/-- The modules that locations lie on. -/
def modulesOf (ls : List Loc) : List Nat :=
  (ls.filterMap fun l => match l with
    | .mem pa => some (paModule pa)
    | _ => none).eraseDups

/-- XPUT: a far destination on one module; its barrier lies there too (R220). -/
def Ctx.planXput (y : Ctx) (x : SReg) (d : Desc) (s : State) : Planning :=
  match s.planOf y.t { ssp := d.ssp, dsp := d.dsp, sr := .home, dr := .far } d.rsv (d.runs 0 []) with
  | (.error f, s) => (.error f, s)
  | (.ok p, s) =>
    let ms := modulesOf (p.pieces.map Piece.dst)
    if 1 < ms.length then (.error fSpan, s)
    else
      match s.copyBar y.t (y.s s x) with
      | (.error f, s) => (.error f, s)
      | (.ok none, s) => (.ok p, s)
      | (.ok (some pa), s) => (if ms.contains (paModule pa) then .ok { p with rbar := some pa, vas := [slotAddr (y.s s x)] } else .error fSpan, s)

def execXput (c : Ctl) (a b x : SReg) (s : State) : Outcome State Fault Refusal :=
  .next (s.descWord c a b (some .system) fun y d s => y.planXput x d s)

/-- XGET: a far source on one module (R220). -/
def Ctx.planXget (y : Ctx) (d : Desc) (s : State) : Planning :=
  match s.planOf y.t { ssp := d.ssp, dsp := d.dsp, sr := .far, dr := .home } d.rsv (d.runs 0 []) with
  | (.error f, s) => (.error f, s)
  | (.ok p, s) => (if 1 < (modulesOf (p.pieces.map Piece.src)).length then .error fSpan else .ok p, s)

def execXget (c : Ctl) (a b : SReg) (s : State) : Outcome State Fault Refusal :=
  .next (s.descWord c a b (some .system) fun y d s => y.planXget d s)

/-- SEGHOLD: bound to the tag of the segment that the frame holds at acceptance (R221); nonzero reserved bits set RSVWARN (log 99). -/
def Ctx.planSeghold (y : Ctx) (a x : SReg) (s : State) : Planning :=
  let A := (y.s s a).toNat
  let v := y.s s x
  let n := wbits v 32 22
  let o := A - segBase
  let f := o / 2 ^ 22
  if A < segBase ∨ 64 ≤ f ∨ !s.frameHas y.t.st f (o % 2 ^ 22) n then (.error (fXlate 0x1 0 (y.s s a)), s)
  else
    let (p, s) := s.planOf y.t { ssp := 1, dsp := 0, sr := .ring } (wbits v 22 10 != 0 || wbits v 54 10 != 0) (.ok (cutRuns [⟨A, wbits v 0 22, n⟩]))
    (p.map fun p => { p with tag := some (s.frame y.t.st f).tag }, s)

def execSeghold (c : Ctl) (a b x : SReg) (s : State) : Outcome State Fault Refusal :=
  .next (s.issue c { order := true } 0 fun y s => y.copyWord s .station (y.s s b) (y.planSeghold a x))

/-! Key-value words (R222 to R224). -/

/-- The key-value fields of the sequence block that a register names. -/
def State.kvBlock (s : State) (t : Tid) (va : Word) (acc : Access) : Except FRec KvRun × State :=
  let th := s.thread t
  if s.walkWaits t th.ctx va.toNat then (.error fWait, s) else
  match s.xlateTo t th.ctx th.priv va.toNat 8 acc with
  | (.fault sub level, s) => (.error (fXlate sub level va), s)
  | (.pa a _, s) =>
    if s.paKind a ≠ .own then State.dropOn t th.ctx va.toNat (.error (fXlate 0x2 (s.leafLevel t th.ctx va.toNat) va), s)
    else if va.toNat % 8 ≠ 0 then (.error (fAlign va), s)
    else
      let r (o n : Nat) := s.homeN (a + o) n
      (.ok { pa := a, ent := r 0x40 4, ppg := r 0x44 2, nl := r 0x46 2, np := r 0x60 4, len := r 0x48 4
             pl := BitVec.ofNat 64 (r 0x50 8), alt := BitVec.ofNat 64 (r 0x58 8), list := [], next := 0 }, s)
  | (_, s) => (.error (fXlate 0x2 0 va), s)

/-- The page that holds position p of layer l in a page list (R222): none beyond KVNP, or where the list holds 0. -/
def State.kvPage (s : State) (t : Tid) (k : KvRun) (list : Word) (l p : Nat) : Except FRec Nat × State :=
  let miss : FRec := fXlate 0x1 0 0
  if k.ppg = 0 ∨ k.np ≤ p / k.ppg then (.error miss, s)
  else
    match s.virtLoc t .near .read (list + BitVec.ofNat 64 (8 * (l * k.np + p / k.ppg))).toNat 8 with
    | (.error f, s) => (.error f, s)
    | (.ok (.mem pa), s) => (if s.homeN pa 8 = 0 then .error miss else .ok (s.homeN pa 8), s)
    | (.ok _, s) => (.error miss, s)

/-- The byte address of an entry. -/
def State.kvEntry (s : State) (t : Tid) (k : KvRun) (list : Word) (l p : Nat) : Except FRec Nat × State :=
  let (r, s) := s.kvPage t k list l p
  (r.map fun a => a + p % k.ppg * k.ent, s)

/-- KVAPP (R222); bits 31:22 of its third register, which the rule does not name, set RSVWARN (log 99). -/
def State.planKvapp (s : State) (t : Tid) (blk v : Word) : Planning :=
  match s.kvBlock t blk .read with
  | (.error f, s) => (.error f, s)
  | (.ok k, s) =>
    let n := wbits v 32 16
    let l := wbits v 48 16
    let tail := s.homeN (k.pa + 0x4C) 4
    if n = 0 ∨ 4096 < n ∨ k.nl ≤ l then (.error fFormat, s)
    else
      (List.range n).foldl (fun (p : Planning) i =>
        match p with
        | (.error f, s) => (.error f, s)
        | (.ok p, s) =>
          match s.kvEntry t k k.pl l (tail + i) with
          | (.error f, s) => (.error f, s)
          | (.ok a, s) =>
            let (ps, s) := s.pieces t { ssp := 0, dsp := 1 } (cutRuns [⟨wbits v 0 22 + i * k.ent, a, k.ent⟩])
            (ps.map fun ps => { p with pieces := p.pieces ++ ps }, s)) (.ok { pieces := [], rsv := wbits v 22 10 != 0 }, s)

** EXERCISE OBJECTIVE **
All that is wanted is an exact copy of the lines above from the one with "let v := y.s s x" through the one with "register names. -/", with both ends included.

** TASK SOLUTION **
  let v := y.s s x
  let n := wbits v 32 22
  let o := A - segBase
  let f := o / 2 ^ 22
  if A < segBase ∨ 64 ≤ f ∨ !s.frameHas y.t.st f (o % 2 ^ 22) n then (.error (fXlate 0x1 0 (y.s s a)), s)
  else
    let (p, s) := s.planOf y.t { ssp := 1, dsp := 0, sr := .ring } (wbits v 22 10 != 0 || wbits v 54 10 != 0) (.ok (cutRuns [⟨A, wbits v 0 22, n⟩]))
    (p.map fun p => { p with tag := some (s.frame y.t.st f).tag }, s)

def execSeghold (c : Ctl) (a b x : SReg) (s : State) : Outcome State Fault Refusal :=
  .next (s.issue c { order := true } 0 fun y s => y.copyWord s .station (y.s s b) (y.planSeghold a x))

/-! Key-value words (R222 to R224). -/

/-- The key-value fields of the sequence block that a register names. -/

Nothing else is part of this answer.